_Prompt_
Everything from the line containing "WritesS (.subs c" through the line containing "WritesS (.andi c" in the listing below should be copied exactly, and nothing more.

_Extracted data_
-- ==== Sys2Proof/Machine/View.lean ====
section
/-! DEFINITION. What a master reads: the value of each register with the fields that other state determines laid over
it, secure-gated fields, read-clear fields, latched pairs, and the memory windows (R9, R10, R31, R84, R100, R369, R422,
R424, R429–R431, R445, R494–R497). -/

namespace Sys2Proof.Machine

/-- The bits of field `x` of word `w` replaced by `v`. -/
def putFld (x : Fld) (v : Nat) (w : Word) : Word := insertBits w x.lsb x.width v

/-! ## Registers whose fields other state determines -/

/-- Part number of DEV_ID (R497). -/
def Part.number : Part → Nat
  | .olv8840 => 0x8840
  | .olv8830 => 0x8830
  | .olv8810 => 0x8810

/-- DEV_VARIANT (R497). -/
def Part.variant : Part → Word
  | .olv8840 => 0xFFFFFFFF
  | .olv8830 => 0xFFFF00FF
  | .olv8810 => 0x0F0F0000

/-- DEV_IDCODE (R497): version 1, the part number, manufacturer 0x2B9, bit 0 at 1. -/
def Part.idcode (p : Part) : Word := BitVec.ofNat 32 (0x10000000 + p.number * 0x1000 + 0x2B9 * 2 + 1)

/-- Block DEV (R428, R496, R497). -/
def State.viewDev (s : State) (a : Nat) : Word :=
  match a with
  | 0x0 => putFld F.DEV_ID_part s.part.number (s.reg a)
  | 0x4 => s.part.variant
  | 0x8 => s.part.idcode
  | 0xC => putFld F.DEV_PCI_ID_device s.part.number (s.reg a)
  | 0x14 => putFld F.DEV_LOCK_STS_guard s.guard.toNat (s.reg a)
  | _ => s.reg a

/-- The register that ENG_DBG_DATAk of lane `l` shows, by file and index (R101). -/
def LaneSt.dbgData (l : LaneSt) (file i k : Nat) : Word :=
  match file with
  | 0 => if k = 0 then l.getS (BitVec.ofNat 5 i) else 0
  | 1 => ((l.getV (BitVec.ofNat 5 i)) >>> (32 * k)).setWidth 32
  | 2 => if k = 0 && i < 8 then (l.getP (BitVec.ofNat 5 i)).setWidth 32 else 0
  | _ =>
    let t := tblGet 0 l.a i
    if k = 0 && i < 8 && t != 0 then BitVec.ofNat 32 (0x80000000 + (t - 1)) else 0

/-- The predicate registers `k` … `k` + 3 of lane `l`, eight bits each (R101). -/
def LaneSt.dbgPred (l : LaneSt) (k : Nat) : Word :=
  BitVec.ofNat 32 ((List.range 4).foldl (fun a j => a + (l.getP (BitVec.ofNat 5 (k + j))).toNat <<< (8 * j)) 0)

/-- Block ENG: the debug view reads zero outside FIELD_OPEN (R100, R101). The address that ENG_DBG_PC shows for a position without
program memory is the model's choice (log entry 127). -/
def State.viewEng (s : State) (a : Nat) : Word :=
  let n := a % 0x10000 / 0x80
  let o := a % 0x80
  if o < 0x1C then s.reg a
  else if s.sec.lifecycle != 4 then 0
  else
    let l := s.core n
    if 0x3C ≤ o && o < 0x4C then l.dbgData (s.f (F.ENG_DBG_SEL_file n)) (s.f (F.ENG_DBG_SEL_index n)) ((o - 0x3C) / 4)
    else match o with
    | 0x24 => putFld (F.ENG_DBG_PC_slot n) l.slot (BitVec.ofNat 32 (l.pcAddr % 0x200000))
    | 0x4C => l.lst.setWidth 32
    | 0x50 => putFld (F.ENG_DBG_LOOP_depth n) l.loops.length
        (putFld (F.ENG_DBG_LOOP_outer n) (l.loopIdx 1) (BitVec.ofNat 32 (l.loopIdx 0)))
    | 0x54 => BitVec.ofNat 32 (l.cyc + l.free)
    | 0x58 => l.dbgPred 0
    | 0x5C => l.dbgPred 4
    | _ => s.reg a

/-- Block MOD: MOD_STS.mismatch and MOD_CNT (R173, R199). -/
def State.viewMod (s : State) (a : Nat) : Word :=
  let d := a % 0x10000 / 0x100
  match a % 0x100 with
  | 0x04 => putFld (F.MOD_STS_mismatch d) (s.mismatch d).toNat (s.reg a)
  | 0x1C => let c := s.mdCount d; putFld (F.MOD_CNT_down d) c.2.toNat (putFld (F.MOD_CNT_count d) c.1 0)
  | _ => s.reg a

/-- Block KYN: the IDENT data of the selected position (R224). -/
def State.viewKyn (s : State) (a : Nat) : Word :=
  let n := a % 0x10000 / 0x40
  let p := s.f (F.KYN_LANE_IDSEL_position n)
  let c := if p < 24 then s.cell (24 * n + p) else {}
  match a % 0x40 with
  | 0x34 => putFld (F.KYN_LANE_IDDAT_revision n) c.revision
      (putFld (F.KYN_LANE_IDDAT_model n) c.model (putFld (F.KYN_LANE_IDDAT_t_r n) c.tr 0))
  | 0x38 => putFld (F.KYN_LANE_DLY_delta n) c.delta 0
  | _ => s.reg a

/-- The bits `p i`, `i < n`, as a number. -/
def maskOf (n : Nat) (p : Nat → Bool) : Nat := (List.range n).foldl (fun a i => if p i then a + 2 ^ i else a) 0

/-- Block PROT: PROT_STS, PROT_SD_OC and PROT_CVk_STS.persist (R258, R282). -/
def State.viewProt (s : State) (a : Nat) : Word :=
  if a = R.PROT_STS then
    putFld F.PROT_STS_diag_busy (s.f F.PROT_DIAG_STS_busy)
      (putFld F.PROT_STS_enabled (maskOf 8 fun k => s.bit (F.PROT_CV_CTL_en k))
        (BitVec.ofNat 32 (maskOf 8 fun k => s.f (F.PROT_CV_STS_state k) != 0)))
  else if a = R.PROT_SD_OC0 then BitVec.ofNat 32 (maskOf 32 s.fastAct)
  else if a = R.PROT_SD_OC1 then BitVec.ofNat 32 (maskOf 8 fun n => s.fastAct (32 + n))
  else if 0xC0200 ≤ a && a < 0xC0400 && a % 0x40 = 4 then
    let k := (a - 0xC0200) / 0x40
    putFld (F.PROT_CV_STS_persist k) (s.persist k) (s.reg a)
  else if 0xC0050 ≤ a && a < 0xC0060 then
    putFld (F.PROT_CHP_STS_on_us ((a - 0xC0050) / 4)) (s.chopOnUs ((a - 0xC0050) / 4)) (s.reg a)
  else s.reg a

/-- Block MOT: MOT_POS (R304). -/
def State.viewMot (s : State) (a : Nat) : Word :=
  if a < 0xE0400 && a % 0x80 = 0x7C then BitVec.ofNat 32 (unsigned 32 (s.axisPos (a % 0x10000 / 0x80))) else s.reg a

/-- Block RING: RING_STSn and RING_LVLn (R447). -/
def State.viewRing (s : State) (a : Nat) : Word :=
  let n := a % 0x10000 / 0x20
  match a % 0x20 with
  | 0x04 =>
    putFld (F.RING_STS_full n) (s.ringOn n && s.ringCount n == s.ringCap n).toNat
      (putFld (F.RING_STS_device_prod n) (deviceRing n).toNat (s.reg a))
  | 0x1C => BitVec.ofNat 32 (s.ringCount n)
  | _ => s.reg a

/-- Block SAFE: SAFE_STOn.ss1_left (R419), time in 10 ms as the safety die counts it. -/
def State.viewSafe (s : State) (a : Nat) : Word :=
  if 0x130060 ≤ a && a < 0x130080 then
    let n := (a - 0x130060) / 4
    match tblFind s.saf.die.ss1 n with
    | some t => putFld (F.SAFE_STO_ss1_left n) ((t - s.saf.sample + 199) / 200) (s.reg a)
    | none => putFld (F.SAFE_STO_ss1_left n) 0 (s.reg a)
  else s.reg a

/-- The native register of EVT_FRm (R445). -/
def frNative (m : Nat) : Nat :=
  ([R.TIME_NOW_LO, R.TIME_NOW_HI, R.TIME_TICK_STS, R.TIME_TICK_COUNT, R.EVT_PEND 0, R.EVT_PEND 1, R.PROT_STS,
    R.PROT_TRIP_STS, R.PROT_DRDY_STS, R.SAFE_STS, R.SAFE_OUT, R.FLD_STS 0, R.FLD_STS 1, R.FLD_STS 2, R.FLD_STS 3,
    R.FLD_MEAS 0, R.FLD_MEAS 1, R.FLD_MEAS 2, R.FLD_MEAS 3, R.FBK_POS 0, R.FBK_POS 1, R.CAN_STS 0, R.CAN_ERR 0,
    R.SHFT_STS][m]?).getD 0

/-- Is `a` an alias word EVT_FRm? -/
def isFr (a : Nat) : Bool := 0x120180 ≤ a && a < 0x1201E0

/-- The register at `a` with what other state determines laid over it; registers of a resource that the part lacks read
zero (R3), and so do fields that the instance lacks. -/
def State.view (s : State) (a : Nat) : Word :=
  if s.part.lacks a then 0
  else liveBits a &&& match a / 0x10000 with
  | 0 => s.viewDev a
  | 2 => if a = R.TIME_NOW_LO then BitVec.ofNat 32 s.now else s.reg a
  | 3 => s.viewEng a
  | 8 => s.viewMod a
  | 10 => s.viewKyn a
  | 12 => s.viewProt a
  | 14 => s.viewMot a
  | 17 => s.viewRing a
  | 18 => if 0x120040 ≤ a && a < 0x120080 then putFld (F.EVT_VEC_level 0) (s.vecLevel ((a - 0x120040) / 4)).toNat (s.reg a)
      else s.reg a
  | 19 => s.viewSafe a
  | _ => s.reg a

/-! ## A read of a register -/

/-- The high word of the latched pair whose low word is at `a`, and the number of its latch (R31, R375, R498). -/
def State.pairLow (s : State) (a : Nat) : Option (Nat × Word) :=
  if a = R.TIME_NOW_LO then some (0, BitVec.ofNat 32 (s.now / 2 ^ 32))
  else if a = R.GPIO_STAMP_LO then some (1, s.reg R.GPIO_STAMP_HI)
  else ((List.range 4).find? fun n => a == R.CAN_TS_LO n).map fun n => (2 + n, s.reg (R.CAN_TS_HI n))

/-- The number of the latch whose high word is at `a`. -/
def pairHigh (a : Nat) : Option Nat :=
  if a = R.TIME_NOW_HI then some 0
  else if a = R.GPIO_STAMP_HI then some 1
  else ((List.range 4).find? fun n => a == R.CAN_TS_HI n).map (2 + ·)

/-- The bits of register kind `r` that master `m` reads: secure-gated fields read zero outside SERVICE (R429). -/
def State.readMask (s : State) (m : Master) (r : RegSpec) : Word :=
  if m = .keeper || s.phase = 1 then 0xFFFFFFFF else ~~~(BitVec.ofNat 32 r.sg)

/-- Master `m` reads native register `a`: the value, and the state after its side effects. -/
def State.readNative (s : State) (m : Master) (a : Nat) : Word × State :=
  match regSpec a with
  | none => (0, s)
  | some r =>
    match pairHigh a with
    | some k => (s.latched k m, s)
    | none =>
      let v := s.view a &&& s.readMask m r &&& ~~~(BitVec.ofNat 32 r.wo)
      match s.pairLow a with
      | some (k, hi) => (v, { s with host := { s.host with latch := tblSet s.host.latch (4 * k + masterIdx m) hi } })
      | none => if r.rc = 0 || s.part.lacks a then (v, s) else (v, s.setReg a (s.reg a &&& ~~~(BitVec.ofNat 32 r.rc)))

/-- Master `m` reads register `a`; a forerunner alias reads its native register (R445). -/
def State.readReg (s : State) (m : Master) (a : Nat) : Word × State :=
  if isFr a then s.readNative m (frNative ((a - 0x120180) / 4)) else s.readNative m a

/-! ## A read of BAR0 and BAR2 -/

/-- Controller, object and word of a message-RAM address (R366). -/
def canObject (a : Nat) : Option (Nat × Nat × Nat) :=
  if a / 0x10000 != 16 then none
  else
    let o := a % 0x4000
    if o < 0x2000 || 0x2000 + 0x50 * 99 ≤ o then none
    else some (a % 0x10000 / 0x4000, (o - 0x2000) / 0x50, (o - 0x2000) % 0x50 / 4)

/-- Entry and word of the MSI-X table at offset `o`: the mask bit of the vector control word, or a stored word. -/
def State.msixRead (s : State) (o : Nat) : Word :=
  if o % 16 = 12 then (if s.host.masked.contains (o / 16) then 1 else 0) else s.word (msixBase + o)

/-- A host reaches offset `o` of the ring memory for a read: below 2^s × 32 of an enabled ring (R431). -/
def State.ringReads (s : State) (o : Nat) : Bool :=
  let n := o / 0x20000
  n < 16 && s.ringOn n && o % 0x20000 < s.ringCap n * 32

/-- Master `m` reads the aligned word at BAR0 address `a`, or at `a` in the ring memory (R422, R494). -/
def State.busRead (s : State) (m : Master) (a0 : Nat) : Word × State :=
  let a := a0 / 4 * 4
  if ringBase ≤ a then
    if a < ringBase + 0x200000 && (m = .keeper || s.ringReads (a - ringBase)) then (s.word a, s) else (0, s)
  else if progBase ≤ a && a < tableBase then
    if m = .keeper || s.phase != 1 || s.sec.lifecycle = 4 then (s.word a, s) else (0, s)
  else if tableBase ≤ a && a < dataBase + 0x200000 then (s.word a, s)
  else if msixBase ≤ a && a < msixBase + 0x100 then (s.msixRead (a - msixBase), s)
  else if a = 0xFF1000 then (BitVec.ofNat 32 (maskOf 16 fun v => s.host.pba.contains v), s)
  else match canObject a with
    | some (n, o, i) => (s.objRead n o i, if i = 0 then s.objLatch n o else s)
    | none => s.readReg m a

/-- Master `m` reads `n` words from `a` upward, in ascending order (R423, R424). -/
def State.busReads (s : State) (m : Master) (a : Nat) : Nat → List Word × State
  | 0 => ([], s)
  | n + 1 =>
    let (w, s) := s.busRead m a
    let (ws, s) := s.busReads m (a + 4) n
    (w :: ws, s)

end Sys2Proof.Machine
end

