-- ==== Sys2Proof/Certificates/Slice0/Obligations.lean ====
section
/-! DEFINITION. The statements for the provers. -/

open Sys2Proof Sys2Proof.Machine

/-! ## The queue, reset, instruction words -/

/-- A step takes the command at the front of the queue and runs it on the state with the queue's rest. -/
def stepFront : Prop :=
  ∀ (c : Instr) (s : State), Machine.step { s with pending := c :: s.pending } = Machine.exec c s

/-- On an empty queue one timebase cycle of 4 ns passes, if the main PLL has locked; a follower that slews back makes it 1 ns
to 3 ns (log entry 62). Nothing else changes (log entry 1). -/
def emptyQueue : Prop :=
  ∀ s : State, s.pending = [] →
    (s.bit F.CLK_STS_pll_lock = false → Machine.step s = .next s) ∧
    (s.bit F.CLK_STS_pll_lock = true → s.tm.holdLag = none →
      let back := min 3 s.tm.slow
      Machine.step s = .next { s with tm := { s.tm with now := s.tm.now + 4 - back, slow := s.tm.slow - back } })

/-- A step is the meaning of the command at the front of the queue; on an empty queue one timebase cycle passes (the latter is
the model's choice, log entry 1). -/
def Obligations.StepRunsTheFrontCommand : Prop :=
  stepFront ∧ emptyQueue

/-- Every command is done in every state: none faults and none is refused. -/
def Obligations.EveryCommandAnswers : Prop :=
  ∀ (c : Instr) (s : State), ∃ t, Machine.exec c s = .next t

/-- A command that is not the main die's: what the safety die does, and what supplies, resets and monitors do. -/
def beyondMainDie (c : Instr) : Prop :=
  (∃ a b d, c = .safetySample a b d) ∨ (∃ a b d e x, c = .safetyTick a b d e x) ∨ (∃ a, c = .discrepancy a) ∨
  (∃ a, c = .permitLoss a) ∨ (∃ a, c = .tpoPulse a) ∨ (∃ a, c = .ss1Expiry a) ∨ (∃ a, c = .sbcDelayExpiry a) ∨
  (∃ a b, c = .outputTest a b) ∨ c = .safetyResetPulse ∨ c = .gateEnableLoss ∨ c = .selfTestDone ∨
  c = .safetyStoreHandover ∨ (∃ a, c = .parameterCheckDone a) ∨ (∃ a b, c = .porstRelease a b) ∨
  (∃ a, c = .mainDieReset a) ∨ c = .safetyDieReset ∨ (∃ a, c = .safetyDieRelease a) ∨
  (∃ a b, c = .supplyMeasurement a b) ∨ ∃ a, c = .temperatureReading a

/-- R468, R469: while the reset of the main die is asserted, no command of the main die changes anything, whether of the engine,
of a master, of a link or of the field. The commands left out are those of the safety die, the resets and the monitors. -/
def Obligations.MainDieInResetHolds : Prop :=
  ∀ (s : State) (c : Instr), s.pwr.mainRst = true → ¬ beyondMainDie c → Machine.exec c s = .next s

/-- R27, R40, R199, R68, R447: values that the spec gives for reset, and an empty queue. -/
def Obligations.ResetValues : Prop :=
  let s := State.reset
  s.pending = [] ∧ s.f F.TIME_TICK_PERIOD_period_m1 = 0x1387 ∧ s.f F.TIME_COUCH_LEAD_lead = 0x05DC ∧
  s.bit F.TIME_TICK_CTL_run = false ∧ s.bit F.TIME_TICK_STS_running = false ∧
  s.bit F.TIME_LINE_STS_locked = true ∧ s.f F.TILE_SCHED_STS_error = 0 ∧ s.eng.sched = none ∧
  (∀ d < 8, s.f (F.MOD_PERIOD_half d) = 0x9C4 ∧ s.f (F.MOD_RELOAD_evt d) = 1 ∧ s.f (F.MOD_DUTY_duty d 0) = 0x4000) ∧
  (∀ n < 18, s.f (F.GATE_STS_src n) = 3 ∧ s.f (F.GATE_STS_td_eff n) = 0x3E8 ∧ s.f (F.GATE_FLOOR_floor n) = 0x14 ∧
    s.bit (F.GATE_CMD_en n) = false) ∧
  (∀ k < 64, s.bit (pendFld k) = false ∧ s.bit (F.EVT_SRC_log_en k) = false) ∧
  (∀ u < 8, s.f (F.FLD_STS_state u) = 0) ∧
  (∀ n < 18, ∀ b, s.ball n b = none)

/-- R72, R82: every instruction that obeys R73 is read back from its word, on its core, with every operand. -/
def Obligations.DecodeOfEncode : Prop :=
  ∀ (i : Instr) (c : Proc) (w : Word), instrCore i = some c → instrWf i = true → encodeNimson i = some w →
    Sys2Proof.decodeNimson c w = some i

/-- R73: a word that spells an instruction is the one word of it, and the instruction obeys R73 on that core. -/
def Obligations.EncodeOfDecode : Prop :=
  ∀ (i : Instr) (c : Proc) (w : Word), Sys2Proof.decodeNimson c w = some i →
    instrCore i = some c ∧ instrWf i = true ∧ encodeNimson i = some w

/-- R72, R82: words written out from the instruction table, field by field. -/
def Obligations.WordsOfTheTable : Prop :=
  let c : Proc := .lane 0
  Sys2Proof.decodeNimson c 0b011100_000_01000_00110_00111_00000101 = some (.vpi c 0 8 6 7) ∧
  Sys2Proof.decodeNimson c 0b000000_001_00010_00011_00100_00000000 = some (.add c 1 2 3 4) ∧
  Sys2Proof.decodeNimson c 0b000001_000_01010_01000_1111111111111 = some (.addi c 0 10 8 0x1FFF) ∧
  Sys2Proof.decodeNimson c 0b000110_000_01000_000000010000001000 = some (.lui c 0 8 0x408) ∧
  Sys2Proof.decodeNimson c 0b001100_000_00111_00001_0000001000000 = some (.lwl c 0 7 1 0x40) ∧
  Sys2Proof.decodeNimson c 0b100000_010_00001_00000011_0000000000 = some (.br c 2 1 3) ∧
  Sys2Proof.decodeNimson c 0b100001_000_00101_000000001010_000011 = some (.loop c 5 10 3) ∧
  Sys2Proof.decodeNimson c 0b101000_000_00001_01001_01010_00000000 = some (.stg c 0 true 9 10) ∧
  Sys2Proof.decodeNimson c 0b101001_000_00000_00000_00000_00000000 = some (.tcommit c 0) ∧
  Sys2Proof.decodeNimson c 0b101011_000_00000_00000_00000_00000001 = some (.yield c 0) ∧
  Sys2Proof.decodeNimson c 0b111111_000_00000_00000_00000_00000000 = none ∧
  Sys2Proof.decodeNimson .keeper 0b011100_000_01000_00110_00111_00000101 = none


/-- R71, R430 and the model's form of memory (log entry 3): every step keeps memory in its one canonical form, addresses
strictly rising and no byte listed that an unlisted address would read as. -/
def Obligations.StepKeepsMemoryForm : Prop :=
  ∀ s t : State, Memory.wf s.mem = true → Machine.step s = .next t → Memory.wf t.mem = true

/-- Memory has its canonical form at reset: nothing is listed (log entry 3). -/
def Obligations.ResetMemoryForm : Prop :=
  Memory.wf State.reset.mem = true ∧ ∀ a, memGet State.reset.mem a = 0
/-! ## Nimson instructions -/

/-- R77, R82: the integer register instructions. -/
def Obligations.IntegerResults : Prop :=
  ∀ (s : State) (c : Proc) (p : BitVec 3) (d a b : BitVec 5), (predOf s c p).getLsbD 0 = true →
    let x := (coreOf s c).getS a
    let y := (coreOf s c).getS b
    (CanRun s c 1 →
      WritesS (.add c p d a b) s c 1 d (x + y) 0 ∧
      WritesS (.sub c p d a b) s c 1 d (x - y) 0 ∧
      WritesS (.and c p d a b) s c 1 d (x &&& y) 0 ∧
      WritesS (.or c p d a b) s c 1 d (x ||| y) 0 ∧
      WritesS (.xor c p d a b) s c 1 d (x ^^^ y) 0 ∧
      WritesS (.shl c p d a b) s c 1 d (x <<< (y.toNat % 32)) 0 ∧
      WritesS (.shr c p d a b) s c 1 d (x >>> (y.toNat % 32)) 0 ∧
      WritesS (.sar c p d a b) s c 1 d (BitVec.ofInt 32 (x.toInt / 2 ^ (y.toNat % 32))) 0 ∧
      WritesS (.slt c p d a b) s c 1 d (if x.toInt < y.toInt then 1 else 0) 0 ∧
      WritesS (.sltu c p d a b) s c 1 d (if x.toNat < y.toNat then 1 else 0) 0 ∧
      WritesS (.min c p d a b) s c 1 d (BitVec.ofInt 32 (min x.toInt y.toInt)) 0 ∧
      WritesS (.max c p d a b) s c 1 d (BitVec.ofInt 32 (max x.toInt y.toInt)) 0 ∧
      WritesS (.adds c p d a b) s c 1 d (BitVec.ofInt 32 (cutTo 32 (x.toInt + y.toInt)).1)
        (satIf (cutTo 32 (x.toInt + y.toInt)).2) ∧
      WritesS (.subs c p d a b) s c 1 d (BitVec.ofInt 32 (cutTo 32 (x.toInt - y.toInt)).1)
        (satIf (cutTo 32 (x.toInt - y.toInt)).2)) ∧
    (CanRun s c 2 →
      WritesS (.mul c p d a b) s c 2 d (BitVec.ofInt 32 (x.toInt * y.toInt)) 0 ∧
      WritesS (.mulh c p d a b) s c 2 d (BitVec.ofInt 32 (x.toInt * y.toInt / 2 ^ 32)) 0) ∧
    (CanRun s c 12 →
      (y = 0 → WritesS (.div c p d a b) s c 12 d 0 flDz ∧ WritesS (.rem c p d a b) s c 12 d x flDz) ∧
      (y ≠ 0 →
        WritesS (.div c p d a b) s c 12 d
          (if x = 0x80000000 ∧ y = 0xFFFFFFFF then 0x7FFFFFFF else BitVec.ofInt 32 (x.toInt.tdiv y.toInt))
          (satIf (decide (x = 0x80000000 ∧ y = 0xFFFFFFFF))) ∧
        WritesS (.rem c p d a b) s c 12 d (BitVec.ofInt 32 (x.toInt.tmod y.toInt)) 0))

/-- R82: the integer instructions with an immediate. -/
def immediateResults : Prop :=
  ∀ (s : State) (c : Proc) (p : BitVec 3) (d a : BitVec 5) (imm : BitVec 13) (amt : BitVec 5) (hi : BitVec 18)
    (lo : BitVec 14), (predOf s c p).getLsbD 0 = true → CanRun s c 1 →
    let x := (coreOf s c).getS a
    WritesS (.addi c p d a imm) s c 1 d (x + BitVec.ofInt 32 imm.toInt) 0 ∧
    WritesS (.andi c p d a imm) s c 1 d (x &&& BitVec.ofNat 32 imm.toNat) 0 ∧
    WritesS (.ori c p d a imm) s c 1 d (x ||| BitVec.ofNat 32 imm.toNat) 0 ∧
    WritesS (.xori c p d a imm) s c 1 d (x ^^^ BitVec.ofNat 32 imm.toNat) 0 ∧
    WritesS (.shli c p d a amt) s c 1 d (BitVec.ofNat 32 (x.toNat * 2 ^ amt.toNat)) 0 ∧
    WritesS (.shri c p d a amt) s c 1 d (BitVec.ofNat 32 (x.toNat / 2 ^ amt.toNat)) 0 ∧
    WritesS (.sari c p d a amt) s c 1 d (BitVec.ofInt 32 (x.toInt / 2 ^ amt.toNat)) 0 ∧
    WritesS (.lui c p d hi) s c 1 d (BitVec.ofNat 32 (hi.toNat * 2 ^ 14)) 0 ∧
    WritesS (.lli c p d lo) s c 1 d ((coreOf s c).getS d ||| BitVec.ofNat 32 lo.toNat) 0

_Exercise solution_
      WritesS (.subs c p d a b) s c 1 d (BitVec.ofInt 32 (cutTo 32 (x.toInt - y.toInt)).1)
        (satIf (cutTo 32 (x.toInt - y.toInt)).2)) ∧
    (CanRun s c 2 →
      WritesS (.mul c p d a b) s c 2 d (BitVec.ofInt 32 (x.toInt * y.toInt)) 0 ∧
      WritesS (.mulh c p d a b) s c 2 d (BitVec.ofInt 32 (x.toInt * y.toInt / 2 ^ 32)) 0) ∧
    (CanRun s c 12 →
      (y = 0 → WritesS (.div c p d a b) s c 12 d 0 flDz ∧ WritesS (.rem c p d a b) s c 12 d x flDz) ∧
      (y ≠ 0 →
        WritesS (.div c p d a b) s c 12 d
          (if x = 0x80000000 ∧ y = 0xFFFFFFFF then 0x7FFFFFFF else BitVec.ofInt 32 (x.toInt.tdiv y.toInt))
          (satIf (decide (x = 0x80000000 ∧ y = 0xFFFFFFFF))) ∧
        WritesS (.rem c p d a b) s c 12 d (BitVec.ofInt 32 (x.toInt.tmod y.toInt)) 0))

/-- R82: the integer instructions with an immediate. -/
def immediateResults : Prop :=
  ∀ (s : State) (c : Proc) (p : BitVec 3) (d a : BitVec 5) (imm : BitVec 13) (amt : BitVec 5) (hi : BitVec 18)
    (lo : BitVec 14), (predOf s c p).getLsbD 0 = true → CanRun s c 1 →
    let x := (coreOf s c).getS a
    WritesS (.addi c p d a imm) s c 1 d (x + BitVec.ofInt 32 imm.toInt) 0 ∧
    WritesS (.andi c p d a imm) s c 1 d (x &&& BitVec.ofNat 32 imm.toNat) 0 ∧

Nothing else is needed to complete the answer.